RAUAG's new funding model for regional and local airports makes a lot of sense, and is something we desperately need in general aviation right now: ideas from outside the square. The concept of requiring the major airports to contribute something of the cost of running the regionals seems fair given the amount of revenue they make from the connections, but no doubt the airport operators don't see it that way. Regardless of which side of the centreline they're on, most people in general aviation would be prepared to admit that the current system of making the local councils bear the cost of running the regional airports just doesn't work. Let's get very real here: ALOP has failed. The Commonwealth hand-balled the cost of running airports to the local councils, then very generously gave them grants to help with the upkeep. That was years ago and they money is all pretty much gone now. Our aviation infrastructure is crumbling around us, and the federal government, who has caused the problem, prefers to think not. Grants are not the solution. They may solve short-term issues like fencing, lighting and taxiway upgrades, but it won't be long until we're back in the same place we're at now. Only a sustainable solution will do any good; a solution similar to that which RAUAG has put forward.
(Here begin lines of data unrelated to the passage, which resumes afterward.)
-- ==== Sys2Proof/Machine/Statement.lean ====
section
/-! DEFINITION. What a fold holds and shows of itself: units out of use (R399, R403), half-groups (R107), weir settings (R255),
and the fold statement page with its rewriting at every change of state (R249, R250, R271). -/

namespace Sys2Proof.Machine

/-! ### Units in use -/

/-- A unit is out of use (R399, R403). -/
def unitOut (s : State) (bit : Nat) : Bool := s.lmap.retired.getLsbD bit || s.lmap.unusable.getLsbD bit

/-- Both movers, or the router, of a paddock are out of use (R399). -/
def paddockOut (s : State) (p : Nat) : Bool := unitOut s (328 + p) || (unitOut s (336 + 2 * p) && unitOut s (337 + 2 * p))

/-- A herd core is out of use: retired, or found unusable (R399, R403). -/
def coreUnusable (s : State) (core : Nat) : Bool :=
  unitOut s (608 + core)

/-- Half-groups a fold holds, ascending: fold number i is element i (R107). -/
def foldHalves (s : State) (n : Nat) : List Nat := bitList 16 (foldAt s n).live.halfGroups

/-! ### Weir settings (R255) -/

/-- A fold's live settings in a class (R255). -/
def weirOf (f : Fold) (c : Nat) : WeirSet := Tab.get WeirSet.reset f.live.weirs c
/-- A fold's meter in a class; key 4 is the link class on SL1 (R255). -/
def meterOf (f : Fold) (c : Nat) : Meter := Tab.get Meter.reset f.meters c

/-- The ceiling in force (R230, R255): a sealed fold's is its guarantee; one below the guarantee acts as the guarantee. -/
def ceilingOf (f : Fold) (c : Nat) : Nat :=
  let w := weirOf f c
  if f.live.sealed then w.guarantee.toNat
  else if w.ceiling = 0 then 0 else max w.ceiling.toNat w.guarantee.toNat

/-! ### The statement page (R249, R250, R271) -/

/-- State code of R233. -/
def foldCode : FoldState → Nat
  | .free => 0 | .pending => 1 | .active => 2 | .frozen => 3 | .closing => 4 | .disabled => 5 | .scrubbing => 6
  | .resetting => 7

/-- Herd cores of a fold that are in use. -/
def foldCores (s : State) (n : Nat) : Nat :=
  ((foldHalves s n).map fun h => ((List.range 8).filter fun c => !coreUnusable s (8 * h + c)).length).sum

/-- shares[c], 16 bytes. -/
def shareBytes (f : Fold) (c : Nat) : List Byte :=
  let w := weirOf f c
  let m := meterOf f c
  let h := (if m.honoured then 1 else 0) + (if c = 2 ∧ m.honoured1 then 2 else 0)
  leBytes 4 w.guarantee.toNat ++ leBytes 4 (ceilingOf f c) ++ leBytes 4 w.target.toNat ++
    [w.rank, BitVec.ofNat 8 h, 0, 0]

/-- Mean of slowdown_last over the last 64 epochs. -/
def slowAvg (f : Fold) : Nat := f.sched.history.sum / 64

/-- The 128 leading bytes of a fold's statement page; the rest reads 0. -/
def statementPage (s : State) (n : Nat) : List Byte :=
  let f := foldAt s n
  let r := f.live
  let eng := countBits 32 r.engines
  let flags := (if r.sealed then 1 else 0) + (if r.padded then 2 else 0) + (if r.keyed then 4 else 0) +
    (if r.role = 1 then 8 else 0)
  leBytes 2 1 ++ [BitVec.ofNat 8 (foldCode f.state), BitVec.ofNat 8 flags] ++ leBytes 4 f.stmt.updateSeq.toNat ++
    leBytes 8 f.stmt.epoch.toNat ++ leBytes 8 f.stmt.time.toNat ++ leBytes 2 eng ++ leBytes 2 (countBits 16 r.halfGroups) ++
    leBytes 2 (countBits 256 r.pondUnits) ++ leBytes 2 s.power.clkArr ++ leBytes 4 (countBits 512 r.tarnUnits) ++
    leBytes 2 s.power.clkHerd ++ leBytes 2 f.stmt.misses.toNat ++
    leBytes 4 (eng * 16384 * 2 * s.power.clkArr / 1000) ++ leBytes 4 (foldCores s n * 32 * s.power.clkHerd / 1000) ++
    leBytes 2 f.sched.slowLast.toNat ++ leBytes 2 (slowAvg f) ++ leBytes 2 f.sched.slowLcLast.toNat ++
    leBytes 2 f.stmt.ceilingRatio.toNat ++ List.replicate 8 0 ++
    ((List.range 4).flatMap fun c => shareBytes f c)

/-- Rewrite a fold's statement page with what holds now (R250): update_seq passes from even to even. -/
def rewritePage (s : State) (n : Nat) : State :=
  let s1 := modFold s n fun f => { f with stmt := { f.stmt with updateSeq := f.stmt.updateSeq + 2, time := s.tb.time } }
  modFold s1 n fun f => { f with stmt := { f.stmt with page := statementPage s1 n } }

/-- Change a fold's state; its statement page is rewritten (R250). -/
def setFoldState (s : State) (n : Nat) (st : FoldState) : State :=
  rewritePage (modFold s n fun f => { f with state := st }) n

end Sys2Proof.Machine
end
It is a shame no-one has thought to make a reality TV series out of the Qantas flight training academy story. The decision of where the Flying Kangaroo is going to put their new schools has at least nine councils and probably around 17,000 potential candidates hanging on the final announcement. It's like the councils are waiting with anticipation to see if Qantas gives them a rose. You can't blame them; the successful airports stand to get a good influx of income that will help them with the large cash deficits most of them are living with. The decision will transform airports and solve major headaches for the operators, but there is another group waiting in the wings to see if they're selected to participate: the aircraft builders. You can guarantee that Qantas will populate their flight lines with new aircraft, and if they're serious about training 500 pilots per year, some manufacturer is looking at a decent contract of sale. Cessna? Piper? Diamond? It is a shame that there really is no home-grown product that could step up here; an Australian two-seat trainer that would fill the role and further expand the beneficial reach of Qantas' initiative. Alas, Australian flying trainers were voted off the island many years ago, meaning a large chunk of Qantas' investment must go overseas.

Spring comes tomorrow, and we all know what that means: your time to convert your licence to Part 61 just ran out. For most pilots that won't be a problem. The transition period was four years, so in that time active pilots will have completed a flight review and their licence automatically updated to Part 61. If for some reason you haven't done that yet, you will now need to apply to CASA to have your old CAR 5 licence updated ... and pay a $25 fee. This firmly cements aviation into a Part 61 world; a world that got off to a very shaky start, and given the number of exemptions that have had to be written, it doesn't yet appear to be on solid ground. One of the reasons for the whole regulatory reform saga was to stop rule by exemption, but that doesn't seem to have happened given the number that have been issued. So, has the Part 61 re-write improved things or just changed things? I suppose that's something we could ask about most new regs, but Part 61 seems to have been the most difficult baby CASA has ever had. Hopefully the industry has identified most of the problems over the last four years and we can now all get on with debating the next set of new rules.

OK, so let's talk Spring more seriously. Yes, there will be birdies in our baffles and wasps in our pitot tubes, but as we will have been checking those things all year round, there isn't much we have to change, is there? There is one thing: our look-out probably needs to get sharper. The Spring months are when we get our planes out of their winter hibernation and we rediscover the joy of flying. It's also the season for fly-ins and air shows that are scheduled to take advantage of the return of flying weather, particularly in the south-eastern states. That means more aircraft converging on airports where events are held, and many of us won't have done much flying over winter, so our level of joy will be high but our levels of concentration perhaps a bit low. So let's get out there and go to as many events as we can, but sharpen your mind and your eyes when you do.